In a pharmacokinetic study in humans, three tablets containing willow bark (standardized to a total dose of 55 mg salicin) were administered to 12 male volunteers in three doses over a period of eight hours. The calculated half-life of salicin in the plasma was approximately 2.5 hours.
⁽⁵⁾

Infrequent: Nausea, vomiting, GI bleeding, tinnitus, and renal damage. ⁽⁴⁾

Warfarin: Willow bark may increase the risk of bleeding ⁽¹¹⁾.
NSAIDs: Theoretically, willow bark may increase the risk of bleeding and GI mucosal damage.

Due to the unknown salicylate factor, use caution in interpreting test results that are sensitive to salicylates.

Few controlled studies have been performed in humans; however, the pharmacological actions of salicylates are well published and applicable to willow bark.
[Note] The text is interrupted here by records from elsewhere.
/-- R167: how many records a queue can still accept; those on their way count. -/
def State.queueRoom (s : State) (q : QRef) (b : BEntry) : Nat :=
  (b.segCap - b.inSeg) + (s.spillCap q.ctx b - b.inSpill) - ((s.pushesTo q).map fun p => p.recs.length).sum

/-- R166, R312: the spill run holds the spilled records, oldest first from its first byte (DEDUCED, log 35), under the
key of its context. -/
def State.syncSpill (s : State) (q : QRef) : State :=
  match s.queueAt q with
  | none => s
  | some b =>
    match b.spill with
    | none => s
    | some i =>
      match s.globalRun q.ctx i with
      | none => s
      | some (e, _) =>
        let l := (b.all.filter QRec.spilled).map QRec.data
        let s1 := s.setEntry q.ctx i { e with len := l.length, sort := .unsorted }
        match e.ext with
        | none => s1
        | some x => { s1 with exts := s1.exts.map fun (y : Extent) =>
            if y.id = x then s1.extWritten (s1.ownerOf q.ctx) y 0 l.flatten else y }

/-- R166, R358: the bad sub-beat that `n` spilled records of a queue meet in its spill run, from the `k`th of all. -/
def State.spillBad (s : State) (q : QRef) (b : BEntry) (k n : Nat) : Option Nat :=
  if n = 0 then none
  else
    match b.spill.bind (s.globalRun q.ctx) with
    | some (e, _) => s.extBad e.ext (k * b.recSize) (n * b.recSize)
    | none => none

/-- R173: the age limit and class promotion of an armed Settle at a cycle. -/
def BEntry.refresh (b : BEntry) (clk : Nat) : BEntry :=
  match b.arm, b.recs with
  | some a, r :: _ =>
    { b with eligible := decide (r.arrival + a.age.toNat ≤ clk), promoted := decide (r.arrival + 2 * a.age.toNat ≤ clk) }
  | _, _ => { b with eligible := false, promoted := false }

/-- R173, R339: a Settle has been judged: event 324 counts its promotion to class 0. -/
def State.countPromotion (s : State) (old new : BEntry) : State :=
  if new.promoted && !old.promoted then s.countDie new.die 324 else s

/-- R173: judge a Settle again at the present cycle. -/
def State.judge (s : State) (q : QRef) (b : BEntry) : State :=
  (s.modQueue q.ctx q.idx fun x => x.refresh s.clk).countPromotion b (b.refresh s.clk)

/-- R173: every armed Settle is judged. -/
def State.judgeAll (s : State) : State :=
  s.segments.foldl (fun s' q => if q.2.arm.isSome then s'.judge q.1 q.2 else s') s

/-- Change a queue, judge its Settle again and bring its spill run up to date. -/
def State.updQueue (s : State) (q : QRef) (f : BEntry → BEntry) : State :=
  let s1 := s.modQueue q.ctx q.idx f
  (match s1.queueAt q with
   | some b => s1.judge q b
   | none => s1).syncSpill q

/-! ## qopen, qdone, qstat -/

/-- R162: the reserved bits of a descriptor. -/
def qdescReserved (w : Word) : Bool :=
  w.extractLsb' 40 24 == 0 && w.extractLsb' 29 3 == 0 && w.extractLsb' 4 17 == 0

/-- R162: the kind of a code. -/
def qkindOf (k : BitVec 2) : QKind :=
  match k.toNat with
  | 0 => .launch | 1 => .task | 2 => .expert | _ => .stream

/-- R162: the code of a kind. -/
def QKind.code : QKind → Nat
  | .launch => 0 | .task => 1 | .expert => 2 | .stream => 3

/-- R161, R169: the lowest free index of a context's Bureau. -/
def State.freeQueueIndex (s : State) (ctx : BitVec 16) : Option Nat :=
  match s.ctxOf ctx with
  | none => none
  | some c => lowestFree ((c.bureau.filter fun p => p.2.live).map Prod.fst) 1 65535

/-- The generation a Bureau index holds. -/
def State.queueGen (s : State) (ctx : BitVec 16) (idx : Nat) : BitVec 16 :=
  match s.queueAt { ctx := ctx, idx := idx } with
  | some b => b.gen
  | none => 0

/-- R162, R169: the entry a descriptor creates; the enqueue sequence of a TASK queue starts at 0 (DESIGN CHOICE, log
34). -/
def entryOfDesc (w : Word) (gen : BitVec 16) (spill : Option Nat) : BEntry :=
  { live := true, gen := gen, kind := qkindOf (w.extractLsb' 0 2), rsz := w.extractLsb' 2 2, res := w.getLsbD 21
    home := w.extractLsb' 22 5, die := w.extractLsb' 27 2, quota := w.extractLsb' 32 8, inSram := false
    spill := spill, closed := false, recs := [], arm := none, eligible := false, promoted := false, claims := []
    fired := 0, seq := 0, touched := 0, launchQ := none }

/-- R166, R169: the spill run of a new queue. -/
def State.spillRun (s : State) (b : Opd) (h : Word) (k : QKind) (rsz : BitVec 2) : R (Option Nat) :=
  if b = .s 0 then .ok none
  else do
    let (i, e, _) ← s.handle h
    needObj (e.mayWrite s.owner) fltRunState h
    need (k == .expert || k == .stream) fltQueueKind
    needObj (e.rsz == rsz) fltRunFormat h
    .ok (some i)

/-- Set a Bureau entry. -/
def State.setQueue (s : State) (ctx : BitVec 16) (idx : Nat) (b : BEntry) : State :=
  s.modCtx ctx fun c => { c with bureau := kvSet c.bureau idx b }

/-- R166: a new queue takes its spill run: the run is the queue's, and empty. A run that only the view of the
crew's speculative task holds is marked there (R131). -/
def State.takeSpill (s : State) (q : QRef) (r : Nat) : State :=
  let s1 := match s.globalRun q.ctx r with
    | some (e, _) => s.setEntry q.ctx r (e.edited (.spill q.idx))
    | none => s
  if s.crew.speculating then
    (match s.runOf s.crew r with
     | some (e, _) => s1.journal (.edit r e.gen (.spill q.idx))
     | none => s1)
  else s1

/-- QOPEN (R169). -/
def execQopen (d a b : Opd) (s : State) : Host.Outcome State Fault Refusal :=
  finish s do
    let w ← s.rd a
    let h ← s.rd b
    let k := qkindOf (w.extractLsb' 0 2)
    if k == .launch then need s.crew.priv fltPriv
    need (qdescReserved w && w.extractLsb' 32 8 != 0) fltOperand
    need (!(k == .expert && w.extractLsb' 2 2 != 1) && !(k == .task && w.extractLsb' 2 2 != 3)) fltOperand
    need (w.extractLsb' 27 2 == s.crew.die) fltOperand
    let sp ← s.spillRun b h k (w.extractLsb' 2 2)
    s.wrOk d
    s.drained
    match s.freeQueueIndex s.crew.ctx with
    | none => flt fltQueueTable
    | some i => do
      let e := entryOfDesc w (nextGen (s.queueGen s.crew.ctx i)) sp
      let q : QRef := { ctx := s.crew.ctx, idx := i }
      let s1 ←
        if e.res then do
          need (decide (s.sramUsed e.die e.home (fun x => x.2.pinned) + e.quota.toNat ≤ Config.queueSramKiB)) fltQueueSpace
          match (s.setQueue q.ctx i e).swapIn q e with
          | some s' => .ok s'
          | none => stall (.queueMiss i)
        else do
          need (decide (e.quota.toNat * 1024 ≤ s.poolLeft s.crew.ctx)) fltQueueSpace
          .ok (s.setQueue q.ctx i e)
      let s2 := match sp with
        | some r => s1.takeSpill q r
        | none => s1
      .ok (s2.put d (handleWord e.gen i)).adv

/-- R37, R180: a queue access of a speculative task. -/
def State.queueAccess (s : State) (h : Word) (idx : Nat) (b : BEntry) : R Unit := do
  s.queueHere h b
  s.oldestOnly
  resident idx b

/-- QDONE (R171). -/
def execQdone (a : Opd) (s : State) : Host.Outcome State Fault Refusal :=
  finish s do
    let h ← s.rd a
    let (i, b) ← s.queueOf h
    s.queueHere h b
    s.oldestOnly
    s.drained
    .ok ((s.updQueue { ctx := s.crew.ctx, idx := i } fun x => { x with closed := true }).freeQueues).adv

/-- R177: the status word of a queue; COUNT of a TASK queue is of the tasks that have not started (DEDUCED, log 34). -/
def State.queueStatus (s : State) (q : QRef) (b : BEntry) : Word :=
  let bit (x : Bool) (k : Nat) : Nat := if x then 2 ^ k else 0
  let count := match b.launchQ with
    | some q => (match s.queues.find? fun l => l.q == q with | some l => (l.tail - l.head).toNat | none => 0)
    | none =>
      if b.kind == .task then s.tasks.countP fun t => t.ctx == q.ctx && t.qno == q.idx && t.st == .waiting
      else b.recs.length
  BitVec.ofNat 64 (bit b.closed 55 + bit b.arm.isSome 54 + bit (b.all.any QRec.spilled) 53 +
    Nat.min b.claims.length 8191 * 2 ^ 40 + count % 2 ^ 40)

/-- R162, R177: the descriptor word, with residence now in bit 21. -/
def BEntry.desc (b : BEntry) : Word :=
  BitVec.ofNat 64 (b.quota.toNat * 2 ^ 32 + b.die.toNat * 2 ^ 27 + b.home.toNat * 2 ^ 22 +
    (if b.inSram then 2 ^ 21 else 0) + b.rsz.toNat * 2 ^ 2 + b.kind.code)

/-- QSTAT (R177). -/
def execQstat (d a : Opd) (s : State) : Host.Outcome State Fault Refusal :=
  finish s do
    let _ ← opdPlus d 1
    let h ← s.rd a
    let (i, b) ← s.queueOf h
    s.queueHere h b
    resident i b
    let s1 := s.modQueue s.crew.ctx i fun x => { x with touched := s.clk }
    let s2 ← s1.putBlock d 0 [s.queueStatus { ctx := s.crew.ctx, idx := i } b, b.desc]
    .ok s2.adv

/-! ## qpush and qtake -/

/-- R168: the records fit a register. -/
def State.recordsFit (s : State) (e : VEntry) (b : BEntry) : R Unit :=
  need (decide (e.vl * b.recSize ≤ s.mvl * 4)) fltOperand

/-- R170, R180: the checks of a qpush. -/
def qpushChk (s : State) (e : VEntry) : R Unit := do
  let (i, b) ← s.queueOf e.sA
  needObj (b.kind == .expert || b.kind == .stream) fltQueueKind e.sA
  needObj (!b.closed) fltQueueState e.sA
  s.queueHere e.sA b
  s.recordsFit e b
  s.queueAccess e.sA i b
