-- ==== Sys2Proof/Machine/Command.lean ====
section
/-! DEFINITION. The management mailbox: the statuses, the checks that every command shares, and how a command
starts, waits and ends (R332, R333). -/

namespace Sys2Proof.Machine

/-- R332: the statuses. -/
def mbOk : BitVec 8 := 0
def mbBusy : BitVec 8 := 1
def mbBadImg : BitVec 8 := 2
def mbBadArg : BitVec 8 := 3
def mbNotReady : BitVec 8 := 4
def mbDenied : BitVec 8 := 5
def mbBadOp : BitVec 8 := 6

/-- How the body of a command ends: with a status, its results and a state, or still waiting. -/
inductive CmdEnd where
  | done (status : BitVec 8) (res : List Word) (s : State)
  | wait (s : State)

/-- A command refused with a status: nothing changes. -/
def refuse (s : State) (status : BitVec 8) : CmdEnd := .done status [] s

/-- A command that succeeds without results. -/
def success (s : State) : CmdEnd := .done mbOk [] s

/-- The eight operands of a command. -/
def mbWords (a : MbArgs) : List Word := [a.a0, a.a1, a.a2, a.a3, a.a4, a.a5, a.a6, a.a7]

/-- R333: operand bits outside those that a command names are 0; `ms` are the named bits of MBARG0 on. -/
def mbOnly (a : MbArgs) (ms : List Word) : Bool :=
  (List.range 8).all fun k => ((mbWords a).getD k 0) &&& ~~~(ms.getD k 0) == 0

/-- Every bit of an operand. -/
def allBits : Word := 0xFFFFFFFFFFFFFFFF

/-- R333, R335: the stage from which a command is accepted has been reached: stage 1 once a die has
finished it (R335's example). -/
def State.reached (s : State) (stage : Nat) : Bool :=
  decide (stage ≤ s.stage.toNat) && (stage == 0 || s.dieRdy != 0)

/-- The MBRES registers from a command's results. -/
def resWords (l : List Word) : List Word := (List.range 8).map fun k => l.getD k 0

/-- R332: the MBSTAT word. -/
def Mbox.stat (b : Mbox) : Word :=
  BitVec.ofNat 64 ((if b.run then 2 ^ 63 else 0) + b.tag.toNat * 2 ^ 32 + b.status.toNat)

/-- R332: a command ends: RUN reads 0, with its status and results; the reply to one that came over MCTP carries MBSTAT
and MBRES. -/
def State.endCommand (s : State) (status : BitVec 8) (res : List Word) : State :=
  let b : Mbox := { s.mbox with run := false, status := status, res := resWords res }
  { s with mbox := b, mctp := if b.mctp then b.stat :: b.res else s.mctp }

/-- R332: the state once a command has started, from MBCMD or over MCTP. -/
def State.startCommand (s : State) (op : Nat) (a : MbArgs) (mctp : Bool) : State :=
  { s with mbox := { s.mbox with
      res := List.replicate 8 0, run := true, tag := a.tag, status := 0, op := BitVec.ofNat 16 op, held := mbWords a
      mctp := mctp } }

/-- A command's body has run once more. -/
def CmdEnd.state (e : CmdEnd) : State :=
  match e with
  | .done st res s => s.endCommand st res
  | .wait s => s

/-- R332, R333: what a started command does: its stage, its operands and its body. -/
def State.commandBody (stage : Nat) (a : MbArgs) (ms : List Word) (body : State → CmdEnd) (s : State) : State :=
  if !s.reached stage then s.endCommand mbNotReady []
  else if a.rsv ≠ 0 ∨ !mbOnly a ms then s.endCommand mbBadArg []
  else (body s).state

/-- R332: a command arrives over MCTP (log 76); the input waits while another one executes. -/
def State.command (s : State) (op : Nat) (a : MbArgs) (run : MbArgs → State → State) :
    Host.Outcome State Fault Refusal :=
  .next (if s.mbox.run then s else run a (s.startCommand op a true))

/-- A host address of `n` bytes that a command may use, aligned to `al` (log 44). -/
def State.hostRange (s : State) (a : Word) (n al : Nat) : Bool :=
  decide (a.toNat + n ≤ 2 ^ 56) && a.toNat % al == 0 && !s.hostRefuses a.toNat n

/-- R326, R327: restore a complete crew area on a core, or the status that refuses it: its slot there must be free,
on a die that its launch names, and its pinned queue segments must fit (log 44). The restored crew becomes the
current one. -/
def State.restoreAt (s : State) (ctx : BitVec 16) (area : Nat) (die : BitVec 2) (core : BitVec 5) :
    Except (BitVec 8 × List Word) State :=
  match s.ctxOf ctx with
  | none => .error (mbBadArg, [])
  | some c =>
    match c.saved.find? fun a => a.area == area with
    | none => .error (mbBadImg, [])
    | some a =>
      let ix := die.toNat * 32 + core.toNat
      if !a.complete then .error (mbBadImg, [])
      else if !s.dieRdy.getLsbD die.toNat || !s.slotFree ix a.slot || !s.coreAgrees ix a.kept.crews then .error (mbBusy, [])
      else
        match s.restoreCrew ctx area die core with
        | .ok s1 => .ok s1
        | .error .incomplete => .error (mbBadImg, [])
        | .error .slot | .error .die => .error (mbBadArg, [])
        | .error .segments => .error (mbBusy, [])
        | .error .capacity | .error .image => .error (mbDenied, [35])
        | .error (.uncorr _) => .error (mbDenied, [zext64 fltUncorr])

/-- R358: what a refused restore of an area met of bad sub-beats is withdrawn: one that read them ends with DENIED. -/
def State.areaRead (s : State) (ctx : BitVec 16) (area : Nat) (status : BitVec 8) : State :=
  match s.ctxOf ctx with
  | none => s
  | some c =>
    match c.saved.find? fun a => a.area == area with
    | some a => if status = mbDenied then s.withdrawBad (s.savedBad ctx a (c.images.find? fun i => i.areas.contains area)) else s
    | none => s

/-- A crew as SAVE, RESTORE and DBGSTOP name it (R333): die, core and slot. -/
def crewField (w : BitVec 9) : BitVec 2 × BitVec 5 × BitVec 2 := (w.extractLsb' 0 2, w.extractLsb' 2 5, w.extractLsb' 7 2)

/-- The crew of a context at a place. -/
def State.crewAt (s : State) (ctx : BitVec 16) (x : BitVec 2 × BitVec 5 × BitVec 2) : Option Crew :=
  (s.crews.find? fun p => p.1.ctx == ctx && p.1.die == x.1 && p.1.core == x.2.1 && p.1.slot == x.2.2).map Prod.fst

/-- A live run of a driver context, by its handle. -/
def State.driverRun (s : State) (drv : BitVec 16) (h : Word) : Option CabEntry :=
  match s.globalRun drv (h.toNat % 65536) with
  | none => none
  | some (e, _) =>
    if e.live && e.gen == BitVec.ofNat 16 (h.toNat / 65536) && decide (h.toNat / 2 ^ 32 = 0) then some e else none

/-- The context number in bits 15:0 of an operand. -/
def ctxField (w : Word) : BitVec 16 := w.setWidth 16

end Sys2Proof.Machine
end

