-- ==== Sys2Proof/Machine/Debug.lean ====
section
/-! DEFINITION. Waits that end, breakpoint stops, steps, and the commands of trace, debug and replay
(R243, R244, R346-R355). -/

namespace Sys2Proof.Machine

/-! ## Sleeping threads (R243, R244) -/

/-- R237, R243: a word of the host. -/
def isHostWord (a : Word) : Bool := spaceOf a == 2

/-- A word of another package, whose changes the package does not see by itself. -/
def State.isRemoteWord (s : State) (a : Word) : Bool := spaceOf a == 1 && sigPkg a != s.pkg

/-- R243, R244: the words that a sleeping thread watches. -/
def Sleep.words : Sleep → List Word
  | .waitc a _ _ _ => [a]
  | .gc _ es _ _ => es.map Prod.fst

/-- R243, R244: the wait of the thread that issues ends with what has satisfied it, or reads its words again; event
221 counts a wake. -/
def State.pollSleep (s : State) : State :=
  let s1 := match s.thr.sleep with
    | some (.waitc _ _ d (some x)) => s.woken d x
    | some (.waitc a v d none) => s.pollWaitc true a v d
    | some (.gc all es seen d) => if gcMet all es.length seen then s.woken d seen else s.pollGc true all es seen d
    | none => s
  if s.thr.sleep.isSome ∧ s1.thr.sleep.isNone then s1.countCore s.crew.coreIx 221 1 (some (whoOf s.crew s.thr)) else s1

/-- R243, R244: whether the wait of the thread that issues is over, or a read now could change it. -/
def State.sleepDue (s : State) : Bool :=
  match s.thr.sleep with
  | some (.waitc a v _ met) => met.isSome || s.isRemoteWord a || decide (v.toNat ≤ (s.waitRead true a).1)
  | some (.gc all es seen _) =>
    gcMet all es.length seen || es.any (fun e => s.isRemoteWord e.1) ||
      (let r := (s.satisfied true es 0).1; if all then (r &&& ~~~seen) != 0 else r != 0)
  | none => false

/-- WAITC_WAKE (R243). -/
def execWaitcWake (t : TRef) (s : State) : Host.Outcome State Fault Refusal :=
  match s.focus t with
  | none => .next s
  | some s1 => (match s1.thr.sleep with | some (.waitc _ _ _ _) => .next s1.pollSleep | _ => .next s)

/-- GCSLEEP_WAKE (R244). -/
def execGcsleepWake (t : TRef) (s : State) : Host.Outcome State Fault Refusal :=
  match s.focus t with
  | none => .next s
  | some s1 => (match s1.thr.sleep with | some (.gc _ _ _ _) => .next s1.pollSleep | _ => .next s)

/-- HOST_WORD_POLL (R243): a wait on a host word reads it again. -/
def execHostWordPoll (t : TRef) (s : State) : Host.Outcome State Fault Refusal :=
  match s.focus t with
  | none => .next s
  | some s1 =>
    match s1.thr.sleep with
    | some w => .next (if w.words.any isHostWord then s1.pollSleep else s)
    | none => .next s

/-! ## Breakpoints and steps (R348-R350) -/

/-- R348, R349: whether an execute breakpoint stops a thread before its next issue. -/
def State.breaks (s : State) (ctx : BitVec 16) (t : Thread) : Bool :=
  match s.ctxOf ctx with
  | none => false
  | some c => c.dbg.isSome && !t.skipBrk && c.brks.any fun b => b.kind == 1 && b.addr == zext64 t.pc

/-- Whether a thread may try to issue: it runs or waits at an instruction, and does not sleep. -/
def Thread.canTry (t : Thread) : Bool :=
  t.sleep.isNone && (match t.life with | .run | .stalled _ => true | _ => false)

/-- BREAKPOINT_STOP (R349): an execute breakpoint, at which the first issue after the resume does not stop again. A
watchpoint stops the access that meets it. -/
def execBreakpointStop (t : TRef) (s : State) : Host.Outcome State Fault Refusal :=
  match s.focus t with
  | none => .next s
  | some s1 =>
    if s1.thr.canTry && s1.crew.stop.isNone && s1.breaks s1.crew.ctx s1.thr then
      .next (s1.whenDue fun s2 =>
        (s2.modThr fun t => { t with skipBrk := true }).stopForDebug 0 (some (faultOf s2.crew s2.thr { code := 0 })))
    else .next s

/-- R350: whether every effect of a stepped instruction has drained. -/
def State.stepDrained (s : State) (c : Crew) (t : Thread) (k : Nat) : Bool :=
  t.vq.isEmpty && t.unperf.isEmpty && t.held.isNone && t.sleep.isNone &&
    (match t.life with | .stalled _ => false | _ => true) &&
    (decide (k < 8) || !t.needVl || c.consumed[t.strips]?.isSome) &&
    !(s.ops.any fun o => o.crew == c.id && o.thread == t.idx) &&
    !(s.pushes.any fun p => p.thread == c.id * 4 + t.idx)

/-- R350: whether a crew's step has ended; `stepping` counts 4 once the instruction has issued and 8 more for
strip and setvl. -/
def State.stepDone (s : State) (c : Crew) (ts : List Thread) : Bool :=
  match c.stepping with
  | none => false
  | some k => decide (4 ≤ k) && c.stop.isNone && (match ts.find? fun t => t.idx == k % 4 with
    | some t => s.stepDrained c t k
    | none => true)

/-- STEP_COMPLETE (R350): a strip of a computer or storer has its vl by then. -/
def execStepComplete (crew : Nat) (s : State) : Host.Outcome State Fault Refusal :=
  match s.focusCrew crew with
  | none => .next s
  | some s1 =>
    if s1.stepDone s1.crew (s1.thr :: s1.mates) then
      match s1.focusIdx ((s1.crew.stepping.getD 0) % 4) with
      | some s2 => .next ((match (if 8 ≤ s1.crew.stepping.getD 0 then s2.vlReady else .ok s2) with
          | .ok s3 => s3
          | .error _ => s2).stopForDebug 2 none)
      | none => .next (s1.stopForDebug 2 none)
    else .next s

/-! ## Commands (R346, R348, R350, R351, R355) -/

/-- R346: an OPEN run of a record size in a driver context. -/
def State.logRun (s : State) (drv : BitVec 16) (h : Word) (rsz : BitVec 2) (open_ : Bool) : Bool :=
  match s.driverRun drv h with
  | some e => e.rsz == rsz && (e.st == .opened || (!open_ && e.st == .published))
  | none => false

/-- TRCCFG (R346), its operands in the rule's order, one word each (log 45). -/
def cmdTrccfg (a : MbArgs) : State → State :=
  State.commandBody 1 a [0xFFFF, allBits, 0xFFFF, allBits, 1] fun s =>
    let drv := ctxField a.a2
    if (s.ctxOf (ctxField a.a0)).isNone || !s.logRun drv a.a3 2 true then refuse s mbBadArg
    else success (s.modCtx (ctxField a.a0) fun c => { c with
      trc := some { mask := a.a1, drv := drv, run := a.a3, stopMode := a.a4.getLsbD 0 } })

/-- TRCCFG (R346). -/
def execTrccfg (a : MbArgs) (s : State) : Host.Outcome State Fault Refusal := s.command 0x306 a cmdTrccfg

/-- DBGATTACH (R348). -/
def cmdDbgattach (a : MbArgs) : State → State :=
  State.commandBody 1 a [0x1FFFF] fun s =>
    if (s.ctxOf (ctxField a.a0)).isNone then refuse s mbBadArg
    else success (s.modCtx (ctxField a.a0) fun c => { c with dbg := some (a.a0.getLsbD 16) })

/-- DBGATTACH (R348). -/
def execDbgattach (a : MbArgs) (s : State) : Host.Outcome State Fault Refusal := s.command 0x307 a cmdDbgattach

/-- R348: a legal breakpoint. -/
def brkOk (b : Brk) : Bool :=
  match b.kind.toNat with
  | 0 => true
  | 1 => decide (b.addr.toNat < 2 ^ 56)
  | 2 | 3 => decide (b.addr.toNat < Config.spadBytes) && decide (1 ≤ b.len.toNat) && decide (b.len.toNat ≤ 3145728)
  | 4 => spaceOf b.addr == 1 && addrOk b.addr
  | _ => false

/-- BRKSET (R348). -/
def cmdBrkset (a : MbArgs) : State → State :=
  State.commandBody 1 a [0xFFFF0077, allBits, allBits] fun s =>
    let ctx : BitVec 16 := a.a0.extractLsb' 16 16
    let b : Brk := { slot := a.a0.setWidth 3, kind := a.a0.extractLsb' 4 3, addr := a.a1, len := a.a2 }
    match s.ctxOf ctx with
    | none => refuse s mbBadArg
    | some c =>
      if !brkOk b then refuse s mbBadArg
      else if c.dbg.isNone then refuse s mbDenied
      else success (s.modCtx ctx fun d => { d with
        brks := (d.brks.filter fun x => x.slot != b.slot) ++ (if b.kind = 0 then [] else [b]) })

/-- BRKSET (R348). -/
def execBrkset (a : MbArgs) (s : State) : Host.Outcome State Fault Refusal := s.command 0x308 a cmdBrkset

/-- The core on which a saved crew is to stand: its image's, or its own (R326). -/
def Ctx.homeOf (c : Ctx) (a : SavedCrew) : Nat :=
  match c.images.find? fun i => i.areas.contains a.area with
  | some i => i.loaded.getD a.kept.coreIx
  | none => a.kept.coreIx

/-- STEP (R350): MBARG0 holds CTX in its low 16 bits, which are 0 in an area offset, and the offset above them
(log 45). -/
def cmdStep (a : MbArgs) : State → State :=
  State.commandBody 1 a [allBits, 3] fun s =>
    let ctx := ctxField a.a0
    let area := a.a0.toNat / 65536 * 65536
    let k := a.a1.toNat % 4
    match s.ctxOf ctx with
    | none => refuse s mbBadArg
    | some c =>
      if c.dbg.isNone then refuse s mbDenied
      else
        match c.saved.find? fun x => x.area == area with
        | none => refuse s mbBadImg
        | some x =>
          if !(x.threads[k]?.any fun t => t.life != .retired) then refuse s mbBadArg
          else
            let h := c.homeOf x
            match s.restoreAt ctx area (BitVec.ofNat 2 (h / 32)) (BitVec.ofNat 5 (h % 32)) with
            | .error (st, r) => .done st r (s.areaRead ctx area st)
            | .ok s1 => success (s1.modCrew fun d => { d with stepping := (x.threads[k]?).map fun t => t.idx % 4 })

/-- STEP (R350). -/
def execStep (a : MbArgs) (s : State) : Host.Outcome State Fault Refusal := s.command 0x309 a cmdStep

/-- R350: a crew that is running or stepping stops with cause 3. A step's instruction that has not issued, or waits,
has had no effect; what one that has issued still has pending is saved as every save does (R211, R315; log 45). -/
def State.debugStop (s : State) (id : Nat) : State :=
  match s.focusCrew id with
  | none => s
  | some s1 =>
    let s2 := match s1.crew.stepping with
      | some k => (s1.focusIdx (k % 4)).getD s1
      | none => s1
    if s2.crew.stop.isSome then s else s2.stopForDebug 3 none

/-- DBGSTOP (R350): MBARG0 holds CTX in bits 15:0 and the crew, coded as in SAVE, in bits 24:16 (log 45). -/
def cmdDbgstop (a : MbArgs) : State → State :=
  State.commandBody 1 a [0x1FFFFFF] fun s =>
    match s.crewAt (ctxField a.a0) (crewField (a.a0.extractLsb' 16 9)) with
    | none => refuse s mbBadArg
    | some c => success (s.debugStop c.id)

/-- DBGSTOP (R350). -/
def execDbgstop (a : MbArgs) (s : State) : Host.Outcome State Fault Refusal := s.command 0x30A a cmdDbgstop

/-- RPLCFG (R351): MBARG0 holds CTX in bits 15:0 and the mode in bits 17:16 (log 45). -/
def cmdRplcfg (a : MbArgs) : State → State :=
  State.commandBody 1 a [0x3FFFF, 0xFFFF, allBits] fun s =>
    let m : BitVec 2 := a.a0.extractLsb' 16 2
    let ctx := ctxField a.a0
    if (s.ctxOf ctx).isNone || m == 3 then refuse s mbBadArg
    else if m = 0 then success (s.modCtx ctx fun c => { c with rpl := none })
    else if !s.logRun (ctxField a.a1) a.a2 1 (m == 1) then refuse s mbBadArg
    else success (s.modCtx ctx fun c => { c with rpl := some { mode := m, drv := ctxField a.a1, run := a.a2, used := [] } })

/-- RPLCFG (R351). -/
def execRplcfg (a : MbArgs) (s : State) : Host.Outcome State Fault Refusal := s.command 0x30B a cmdRplcfg

end Sys2Proof.Machine
end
Chrubasik S, et al. Treatment of low back pain exacerbations with willow bark extract: a randomized double-blind study. Am J Med 2000;109:9-14.
Two hundred and ten patients were randomly assigned to receive an oral willow bark extract with either 120 mg or 240 mg of salicin or placebo, with tramadol as the sole rescue medication in a 4-week blinded trial. Principal outcome measured was proportion of patients who were pain-free without tramadol for at least 5 days during the final week of the study. One hundred and ninety one patients completed the study; the number of pain-free patients in the last week of treatment was 27 (39%) of 65 in the group receiving 240 mg salicin, 15 (21%) of 67 in the group receiving 120 mg salicin and 4 (6.8%) of 59 in the placebo group. Significantly, more patients in the placebo group required tramadol during each week of the study.

Schmid B, et al. Efficacy and tolerability of a standardized willow bark extract in patients with osteoarthritis: randomized, placebo-controlled, double blind clinical trial. Phytother Res 2001;15:344-50.
Seventy-eight patients were evaluated in this prospective study. Willow bark standardized to 60 mg salicin or placebo was administered as two tablets twice daily for 14 days. A significant decrease in joint pain was reported in the willow bark treatment group as compared to placebo. No significant change in stiffness or physical function was found. Adverse events were comparable between treatment groups. Willow bark was effective in reducing pain associated with osteoarthritis of the knee or hip.